Todo lo anterior no es alarmismo o hipérbole, sino simple constatación si uno examina el panorama con los ojos abiertos a la magnitud del desastre que nos envuelve. Cuando el presidente del Gobierno de la Nación proclama delante del Rey que España y Euskadi son «dos países» equiparando la parte con el todo, cuando la mayoría en el poder acuerda con la franquicia política del crimen organizado la interpretación oficial y obligatoria de nuestra historia contemporánea, cuando se decide que se pueda obtener el título de secundaria siendo analfabeto funcional, cuando se dictan medidas fiscales que provocan mayores pérdidas para el sistema productivo que lo que recaudan, cuando el Instituto de Estudios Económicos estima en sesenta mil millones de euros el gasto público prescindible y en La Moncloa se procede a incrementarlo sin freno, cuando en un tercio del territorio nacional las familias no pueden escolarizar a sus hijos en la lengua oficial del Estado, cuando golpistas contumaces que han pretendido dinamitar el Estado son indultados en contra de la opinión del Tribunal Supremo y aceptados a continuación como interlocutores privilegiados, cuando desde el Ejecutivo se intenta asaltar sin recato el órgano rector del poder judicial, cuando a una adolescente se le antoja recibir bloqueadores de la pubertad sin que una supervisión médica vele para que no destroce su vida, cuando el propietario de una vivienda asiste impotente a su ocupación por extraños durante meses sin que la Administración los desaloje, no parece exagerado afirmar que necesitamos una alternativa parlamentaria y de gobierno dotada de suficiente arrojo y determinación como para librar todas las batallas culturales, normativas e incluso físicas si los enemigos interiores recurren a la violencia, que hagan falta.

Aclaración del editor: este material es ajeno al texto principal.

-- ==== Sys2Proof/Machine/Dispatch.lean ====
section
/-! DEFINITION. The dispatch: one arm per command of the table, one direct call of its meaning. -/

namespace Sys2Proof.Machine

/-- The effect of a command on everything but the queue. -/
def exec (i : Instr) (s : State) : Host.Outcome State Fault Refusal :=
  match i with
  | .coldReset straps key imageCheck flagsCheck => Sys2Proof.Machine.execColdReset straps key imageCheck flagsCheck s
  | .settingsKey pos => Sys2Proof.Machine.execSettingsKey pos s
  | .reception bytes => Sys2Proof.Machine.execReception bytes s
  | .transmissionEnd => Sys2Proof.Machine.execTransmissionEnd s
  | .ringWindowEnd => Sys2Proof.Machine.execRingWindowEnd s
  | .sampleFrame frame => Sys2Proof.Machine.execSampleFrame frame s
  | .freshnessTimeout point => Sys2Proof.Machine.execFreshnessTimeout point s
  | .startTimeout => Sys2Proof.Machine.execStartTimeout s
  | .feederEvaluation feeder => Sys2Proof.Machine.execFeederEvaluation feeder s
  | .lineVoltagePresentation feeder => Sys2Proof.Machine.execLineVoltagePresentation feeder s
  | .undervoltageTimerExpiry feeder => Sys2Proof.Machine.execUndervoltageTimerExpiry feeder s
  | .lossTimerExpiry feeder => Sys2Proof.Machine.execLossTimerExpiry feeder s
  | .rectifierEvaluation => Sys2Proof.Machine.execRectifierEvaluation s
  | .heldEvaluation => Sys2Proof.Machine.execHeldEvaluation s
  | .busLossTimeout => Sys2Proof.Machine.execBusLossTimeout s
  | .phaseBackTimeout => Sys2Proof.Machine.execPhaseBackTimeout s
  | .gateStatus frame => Sys2Proof.Machine.execGateStatus frame s
  | .gateSilenceTimeout gate => Sys2Proof.Machine.execGateSilenceTimeout gate s
  | .syncTimeout gate => Sys2Proof.Machine.execSyncTimeout gate s
  | .misfireAgeExpiry => Sys2Proof.Machine.execMisfireAgeExpiry s
  | .breakerStatus frame => Sys2Proof.Machine.execBreakerStatus frame s
  | .slotFreshnessTimeout slot => Sys2Proof.Machine.execSlotFreshnessTimeout slot s
  | .noStatusTimeout => Sys2Proof.Machine.execNoStatusTimeout s
  | .commandLost slot group => Sys2Proof.Machine.execCommandLost slot group s
  | .tripRepeat slot => Sys2Proof.Machine.execTripRepeat slot s
  | .closeTimeout feeder => Sys2Proof.Machine.execCloseTimeout feeder s
  | .openWatchExpiry slot => Sys2Proof.Machine.execOpenWatchExpiry slot s
  | .breakerFail feeder => Sys2Proof.Machine.execBreakerFail feeder s
  | .openingTimeout feeder => Sys2Proof.Machine.execOpeningTimeout feeder s
  | .deadTimeEnd feeder => Sys2Proof.Machine.execDeadTimeEnd feeder s
  | .remoteTimeout feeder => Sys2Proof.Machine.execRemoteTimeout feeder s
  | .reclaimEnd feeder => Sys2Proof.Machine.execReclaimEnd feeder s
  | .groupCloseTimeout => Sys2Proof.Machine.execGroupCloseTimeout s
  | .groupOpenWatchExpiry => Sys2Proof.Machine.execGroupOpenWatchExpiry s
  | .groupTripTimeout => Sys2Proof.Machine.execGroupTripTimeout s
  | .tripDemandTaken feeder => Sys2Proof.Machine.execTripDemandTaken feeder s
  | .intertripDemandTaken feeder => Sys2Proof.Machine.execIntertripDemandTaken feeder s
  | .testMeasurementPresentation => Sys2Proof.Machine.execTestMeasurementPresentation s
  | .settleEnd => Sys2Proof.Machine.execSettleEnd s
  | .contactorTimeout => Sys2Proof.Machine.execContactorTimeout s
  | .strayContactorTimeout slot => Sys2Proof.Machine.execStrayContactorTimeout slot s
  | .captureRow => Sys2Proof.Machine.execCaptureRow s
  | .pilotFrame port bytes => Sys2Proof.Machine.execPilotFrame port bytes s
  | .pilotFrameSend port => Sys2Proof.Machine.execPilotFrameSend port s
  | .pilotSilenceTimeout port => Sys2Proof.Machine.execPilotSilenceTimeout port s
  | .graceTimerExpiry port => Sys2Proof.Machine.execGraceTimerExpiry port s
  | .transferTripHoldEnd entry => Sys2Proof.Machine.execTransferTripHoldEnd entry s
  | .commitCompletion verified => Sys2Proof.Machine.execCommitCompletion verified s
  | .flagsWriteEnd matched => Sys2Proof.Machine.execFlagsWriteEnd matched s
  | .stationReport => Sys2Proof.Machine.execStationReport s
  | .malformedRequest src payload => Sys2Proof.Machine.execMalformedRequest src payload s
  | .badRequest src tag code args => Sys2Proof.Machine.execBadRequest src tag code args s
  | .identify src tag => Sys2Proof.Machine.execIdentify src tag s
  | .readStatus src tag part => Sys2Proof.Machine.execReadStatus src tag part s
  | .timeSet src tag count => Sys2Proof.Machine.execTimeSet src tag count s
  | .restart src tag => Sys2Proof.Machine.execRestart src tag s
  | .feederClose src tag feeder => Sys2Proof.Machine.execFeederClose src tag feeder s
  | .feederOpen src tag feeder => Sys2Proof.Machine.execFeederOpen src tag feeder s
  | .resetLockout src tag feeder => Sys2Proof.Machine.execResetLockout src tag feeder s
  | .resetBf src tag feeder => Sys2Proof.Machine.execResetBf src tag feeder s
  | .maskSet src tag bitmap => Sys2Proof.Machine.execMaskSet src tag bitmap s
  | .maskClear src tag bitmap => Sys2Proof.Machine.execMaskClear src tag bitmap s
  | .workPermitSet src tag feeder => Sys2Proof.Machine.execWorkPermitSet src tag feeder s
  | .workPermitClear src tag feeder => Sys2Proof.Machine.execWorkPermitClear src tag feeder s
  | .readFeeder src tag number => Sys2Proof.Machine.execReadFeeder src tag number s
  | .groupSelect src tag feeder selection => Sys2Proof.Machine.execGroupSelect src tag feeder selection s
  | .rectStart src tag => Sys2Proof.Machine.execRectStart src tag s
  | .rectStop src tag => Sys2Proof.Machine.execRectStop src tag s
  | .rectReset src tag => Sys2Proof.Machine.execRectReset src tag s
  | .testCircuitReset src tag => Sys2Proof.Machine.execTestCircuitReset src tag s
  | .stageWrite src tag table entry fields => Sys2Proof.Machine.execStageWrite src tag table entry fields s
  | .stageRead src tag table entry => Sys2Proof.Machine.execStageRead src tag table entry s
  | .stageDiscard src tag => Sys2Proof.Machine.execStageDiscard src tag s
  | .readSettings src tag table entry image => Sys2Proof.Machine.execReadSettings src tag table entry image s
  | .commit src tag => Sys2Proof.Machine.execCommit src tag s
  | .applyTrial src tag => Sys2Proof.Machine.execApplyTrial src tag s
  | .revertTrial src tag => Sys2Proof.Machine.execRevertTrial src tag s
  | .readEvents src tag first max => Sys2Proof.Machine.execReadEvents src tag first max s
  | .readAlarms src tag => Sys2Proof.Machine.execReadAlarms src tag s
  | .clearAlarms src tag bitmap => Sys2Proof.Machine.execClearAlarms src tag bitmap s
  | .alarmEnableSet src tag bitmap => Sys2Proof.Machine.execAlarmEnableSet src tag bitmap s
  | .alarmEnableClear src tag bitmap => Sys2Proof.Machine.execAlarmEnableClear src tag bitmap s
  | .captureTrigger src tag => Sys2Proof.Machine.execCaptureTrigger src tag s
  | .readCapture src tag segment start count => Sys2Proof.Machine.execReadCapture src tag segment start count s
  | .readCaptureNext src tag count => Sys2Proof.Machine.execReadCaptureNext src tag count s
  | .captureRelease src tag segment => Sys2Proof.Machine.execCaptureRelease src tag segment s
  | .snapshot src tag => Sys2Proof.Machine.execSnapshot src tag s
  | .readSnapshot src tag => Sys2Proof.Machine.execReadSnapshot src tag s

end Sys2Proof.Machine
end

Las naciones nacen, se desarrollan y mueren y el devenir de la humanidad es un vasto cementerio de entidades políticas y de entramados institucionales un tiempo pletóricos de poder e influencia hoy desaparecidos, salvo en los libros que describen el pasado y que cada vez se estudian menos en un mundo banal de clics, likes y vídeos efímeros. España, forjada por dos mil años abundantes en aportaciones extraordinarias al pensamiento, al arte, a la literatura, a la religión y a la extensión del orbe conocido, no tiene por qué ser una excepción y estaríamos ciegos si no viésemos que se encuentra amenazada de disgregación en media docena de miniestados irrelevantes, frágil caparazón cada uno de ellos de una nacioncilla inventada. Esta descorazonadora perspectiva es la que todavía estamos a tiempo de evitar si en la próxima llamada a las urnas recobramos la lucidez y aquellos a los que confiemos nuestro inmediato destino están a la altura de la misión que les aguarda, que no es otra que colocar en el rumbo correcto a una tierra y a unas gentes que desde hace dos décadas van alarmantemente a la deriva.